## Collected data
★ ★ ★

-- ==== Sys2Proof/Proofs/LastByte.lean ====
section
/-! PROOFS. The last byte of a message, and the frame that the slot it frees takes (R19, R42, R185, R187, R189). -/

namespace Sys2Proof.Machine

variable {s : State}

/-! ### The request that a frame spells (R186, R200) -/

/-- What is judged a request is one of a kind and a tag, and no unknown kind. -/
def spells (kind tag : Byte) (j : Judged) : Prop :=
  ∀ i, j = .request i → (∃ p, encodeFrame i = some ⟨kind, tag, p⟩) ∧ ∀ k t q, i ≠ .unknownKindFrame k t q

theorem spells_request {kind tag : Byte} {i : Instr} (e : ∃ p, encodeFrame i = some ⟨kind, tag, p⟩)
    (ne : ∀ k t q, i ≠ .unknownKindFrame k t q) : spells kind tag (.request i) := by
  rintro _ ⟨⟩
  exact ⟨e, ne⟩

theorem spells_badLength (kind tag : Byte) : spells kind tag .badLength := nofun

theorem payloadProfilePut_spells (tag : Byte) (p : List Byte) : spells Kind.profilePut tag (payloadProfilePut tag p) := by
  unfold payloadProfilePut
  split
  · split
    · split
      · exact spells_request ⟨_, rfl⟩ nofun
      · exact spells_badLength _ _
    · exact spells_badLength _ _
  · exact spells_badLength _ _

/-- A frame judged to be a request is of that request's kind and tag. -/
theorem decodeFrame_spells (f : Frame) : spells f.kind f.tag (decodeFrame f) := by
  have byte {b : Byte} {n : Nat} (e : b.toNat = n) : b = BitVec.ofNat 8 n := by
    subst e; simp
  unfold decodeFrame
  split
  case h_8 e => rw [byte e]; exact payloadProfilePut_spells _ _
  case h_36 => exact nofun
  all_goals
    rename_i e
    rw [byte e]
    simp only [payloadPartReset, payloadTrackSetup, payloadGateSetup, payloadHeadSetup, payloadHeadEnables, payloadFormatPut,
      payloadFormatDrop, payloadProfileDrop, payloadTrackStart, payloadTrackStop, payloadManifestPost, payloadManifestFlush,
      payloadVerdict, payloadHoldRelease, payloadHeadOnline, payloadHeadOffline, payloadHeadHalt, payloadHeadCancel,
      payloadHeadClear, payloadHeadRelease, payloadStatusTake, payloadTrackStatusTake, payloadHeadQuery, payloadTrackQuery,
      payloadNestQuery, payloadCountSnapshot, payloadCountRead, payloadCountZero, payloadCoeffRead, payloadCoeffWrite,
      payloadStoreQuery, payloadCycleOnce, payloadInject, payloadStep]
    split
    · exact spells_request ⟨_, rfl⟩ nofun
    · exact spells_badLength _ _

/-! ### Frames taken from the buffer (R185, R186) -/

/-- The state with other frames waiting in the receive buffer. -/
def State.waiting (frames : List Frame) (s : State) : State :=
  s.setLink { s.link with buffer := frames }

theorem State.takeFrames_stop (stop : s.link.buffer = [] ∨ 8 ≤ s.link.slotsUsed) (n : Nat) : s.takeFrames n = s := by
  cases n with
  | zero => rfl
  | succ n =>
    rw [State.takeFrames]
    rcases e : s.link.buffer with _ | ⟨f, rest⟩
    · rfl
    · have full : 8 ≤ s.link.slotsUsed := stop.resolve_left (by simp [e])
      exact if_neg (mt (Link.slotFree_iff _).1 (by omega))

theorem State.resumeTaking_stop (stop : s.link.buffer = [] ∨ 8 ≤ s.link.slotsUsed) : s.resumeTaking = s :=
  State.takeFrames_stop stop _

/-- A free slot takes the frame at the head of the buffer, and no other where that fills the slots or empties the buffer. -/
theorem State.resumeTaking_once {f : Frame} {rest : List Frame} (free : s.link.slotsUsed < 8)
    (stop : ((s.waiting rest).takeFrame f).link.buffer = [] ∨ 8 ≤ ((s.waiting rest).takeFrame f).link.slotsUsed) :
    (s.waiting (f :: rest)).resumeTaking = (s.waiting rest).takeFrame f :=
  (if_pos ((Link.slotFree_iff _).2 free)).trans (State.takeFrames_stop stop _)

theorem ActLinkFree.link {act : State → State × Option Answer} (h : ActLinkFree act) : (act s).1.link = s.link :=
  congrArg (fun r => r.1.link) (h s s.link)

/-- An act that knows nothing of the link fills or reserves one slot and leaves the buffer. -/
theorem ActLinkFree.take_slotsUsed {act : State → State × Option Answer} (h : ActLinkFree act) (kind tag : Byte) :
    (s.take kind tag act).link.slotsUsed = s.link.slotsUsed + 1 := by
  have link := h.link (s := s)
  unfold State.take Link.slotsUsed
  generalize act s = r at link ⊢
  rcases r with ⟨u, _ | a⟩ <;> dsimp only at link ⊢
  · rw [State.mapLink, State.setLink_link, link]
    simp only [Link.reserve, List.length_append, List.length_singleton]
    omega
  · rw [State.mapLink, State.setLink_link, link]
    simp only [Link.fill, List.length_append, List.length_singleton]
    omega

/-- What such an act does is the same whatever waits in the buffer. -/
theorem ActLinkFree.take_waiting {act : State → State × Option Answer} (h : ActLinkFree act) (kind tag : Byte)
    (frames : List Frame) : (s.waiting frames).take kind tag act = (s.take kind tag act).waiting frames := by
  have link := h.link (s := s)
  unfold State.take State.waiting
  rw [h]
  generalize act s = r at link ⊢
  rcases r with ⟨u, _ | a⟩ <;> dsimp only at link ⊢
  · simp only [State.mapLink, State.setLink_link, link]
    rfl
  · simp only [State.mapLink, State.setLink_link, link]
    rfl

/-- A frame that spells a request is taken as that request's command is. -/
theorem exec_of_decodeFrame {f : Frame} {i : Instr} (now : s.takesNow) (e : decodeFrame f = .request i) :
    exec i s = .next (s.takeFrame f) := by
  obtain ⟨⟨p, code⟩, known⟩ := decodeFrame_spells f i e
  rw [exec_of_takesNow now code known, State.takeFrame, e]

theorem decodeFrame_partReset {f : Frame} {i : Instr} (kind : f.kind = 0x01) (e : decodeFrame f = .request i) :
    i = .partReset f.tag := by
  rw [decodeFrame, kind] at e
  change payloadPartReset f.tag f.payload = .request i at e
  unfold payloadPartReset at e
  split at e
  · exact (Judged.request.inj e).symm
  · exact nomatch e

theorem decodeFrame_ne_partReset {f : Frame} {i : Instr} (kind : f.kind ≠ 0x01) (e : decodeFrame f = .request i) (tag : Byte) :
    i ≠ .partReset tag := by
  rintro rfl
  obtain ⟨⟨p, code⟩, -⟩ := decodeFrame_spells f _ e
  exact kind (congrArg Frame.kind (Option.some.inj code)).symm

/-- The frame of a request taken into the last free slot: PART-RESET empties the buffer, every other leaves it (R185, R190). -/
theorem State.resumeTaking_request {f : Frame} {rest : List Frame} {i : Instr} (last : s.link.slotsUsed = 7)
    (e : decodeFrame f = .request i) :
    (s.waiting (f :: rest)).resumeTaking = if f.kind = 0x01 then s.takeFrame f else (s.takeFrame f).waiting rest := by
  have free : s.link.slotsUsed < 8 := by omega
  have taken : ∀ t : State, t.takeFrame f = t.take f.kind f.tag (requestAct i) := fun t => by rw [State.takeFrame, e]
  by_cases kind : f.kind = 0x01
  · obtain rfl := decodeFrame_partReset kind e
    have emptied : (s.waiting rest).takeFrame f = s.takeFrame f := by rw [taken, taken]; rfl
    rw [if_pos kind, ← emptied]
    exact State.resumeTaking_once free (.inl (by rw [emptied, taken]; rfl))
  · have act := requestAct_linkFree (decodeFrame_ne_partReset kind e)
    have waits : (s.waiting rest).takeFrame f = (s.takeFrame f).waiting rest := by rw [taken, taken, act.take_waiting]
    rw [if_neg kind, ← waits]
    refine State.resumeTaking_once free (.inr ?_)
    have filled := act.take_slotsUsed (s := s.waiting rest) f.kind f.tag
    have same : (s.waiting rest).link.slotsUsed = s.link.slotsUsed := rfl
    rw [taken]; omega

/-- A frame refused into the last free slot (R186). -/
theorem State.resumeTaking_refused {f a : Frame} {rest : List Frame} (last : s.link.slotsUsed = 7)
    (refused : (s.waiting rest).takeFrame f = (s.waiting rest).mapLink (Link.fill a)) :
    (s.waiting (f :: rest)).resumeTaking = (s.waiting rest).mapLink (Link.fill a) := by
  rw [← refused]
  refine State.resumeTaking_once (by omega) (.inr ?_)
  rw [refused]
  simp only [Link.slotsUsed] at last
  simp only [State.mapLink, State.waiting, State.setLink_link, Link.fill, Link.slotsUsed, List.length_append,
    List.length_singleton]
  omega

/-! ### The sources of a message (R19, R42, R189) -/

/-- A report leaves the outcome queue; OUTCOME_BACKLOG leaves at the removal that leaves four, and only then can the cause set
become empty. -/
theorem State.removeReport_eq :
    let causes := if s.track.outcomes.length = 5 then s.causes &&& 0x7F else s.causes
    s.removeReport = ((s.setTrack { s.track with outcomes := s.track.outcomes.tail }).setCauseSet causes).setTrackStatus
      (if s.causes ≠ 0 ∧ causes = 0 then s.trackStatus.post .holdChanged else s.trackStatus) := by
  intro causes
  change (if s.track.outcomes.length = 5 then State.dropCause _ (s.setTrack _) else s.setTrack _) = _
  by_cases five : s.track.outcomes.length = 5
  · have removed : causes = s.causes &&& 0x7F := if_pos five
    have dropped : BitSet.remove s.causes Cause.outcomeBacklog.bit = causes := by rw [removed]; rfl
    have empty : s.causes = 0 → causes = 0 := fun none => by rw [removed, none]; rfl
    rw [if_pos five, State.dropCause, State.changeCauses_eq]
    change ((s.setTrack _).setCauseSet (BitSet.remove s.causes Cause.outcomeBacklog.bit)).setTrackStatus
      (if BitSet.remove s.causes Cause.outcomeBacklog.bit = 0 ↔ s.causes = 0 then s.trackStatus
        else s.trackStatus.post .holdChanged) = _
    rw [dropped]
    refine congrArg (State.setTrackStatus _) ?_
    by_cases same : causes = 0 ↔ s.causes = 0
    · rw [if_pos same, if_neg fun both => both.1 (same.1 both.2)]
    · have emptied : s.causes ≠ 0 ∧ causes = 0 := by tauto
      rw [if_neg same, if_pos emptied]
  · have kept : causes = s.causes := if_neg five
    rw [if_neg five, kept, if_neg (fun both => both.1 both.2)]
    rfl

theorem execMessageLastByte_eq {m : Sending} (sending : s.link.sending = some m) :
    exec .messageLastByte s = .next ((s.advanceTo m.due).endMessage m.source).resumeTaking := by
  change execMessageLastByte s = _
  rw [execMessageLastByte, sending]

end Sys2Proof.Machine

open Sys2Proof Sys2Proof.Machine

/-- Settles O12, by the source: only a reply frees a slot, and where a frame waits that slot is the only free one, so one frame
is taken and the next waits on. -/
theorem lastByteActsOnSource : Obligations.LastByteActsOnSource := by
  intro s m sending full free
  have waits : s.link.buffer = [] ∨ 8 ≤ s.link.slotsUsed := by
    by_cases empty : s.link.buffer = []
    · exact .inl empty
    · exact .inr (full empty).ge
  rw [execMessageLastByte_eq sending]
  refine ⟨fun reply empty => ?_, fun reply f rest buffer filled => ?_, fun report => ?_, ?_⟩
  · rw [reply]
    exact congrArg _ (State.resumeTaking_stop (.inl empty))
  · rw [reply]
    intro emptied waiting
    have freed : (s.advanceTo m.due).endMessage .reply = emptied.waiting (f :: rest) := by
      rw [← buffer]; rfl
    have last : emptied.link.slotsUsed = 7 := by
      have eight := full (by simp [buffer])
      have one := List.length_pos_iff.2 filled
      change s.link.reserved.length + s.link.filled.tail.length = 7
      rw [List.length_tail]; omega
    have now : emptied.takesNow := ⟨rfl, by simp only [Link.slotsUsed] at last; omega⟩
    rw [freed]
    refine ⟨fun i e => ⟨_, exec_of_decodeFrame now e, ?_⟩, fun e => ?_, fun e => ?_⟩
    · rw [State.resumeTaking_request last e]; rfl
    · exact congrArg _ (State.resumeTaking_refused last (by rw [State.takeFrame, e]; rfl))
    · exact congrArg _ (State.resumeTaking_refused last (by rw [State.takeFrame, e]; rfl))
  · rw [report]
    refine congrArg _ ((State.resumeTaking_stop ?_).trans ?_)
    · change (State.removeReport _).link.buffer = [] ∨ 8 ≤ (State.removeReport _).link.slotsUsed
      rw [State.removeReport_eq]
      exact waits
    · exact State.removeReport_eq
  · rintro (source | source) <;> rw [source] <;> exact congrArg _ (State.resumeTaking_stop waits)
end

★ ★ ★

## WHAT YOU SHOULD DO
Line count for "five": give the number of lines in the data above that include it, and nothing else.

## WRITTEN REPLY
5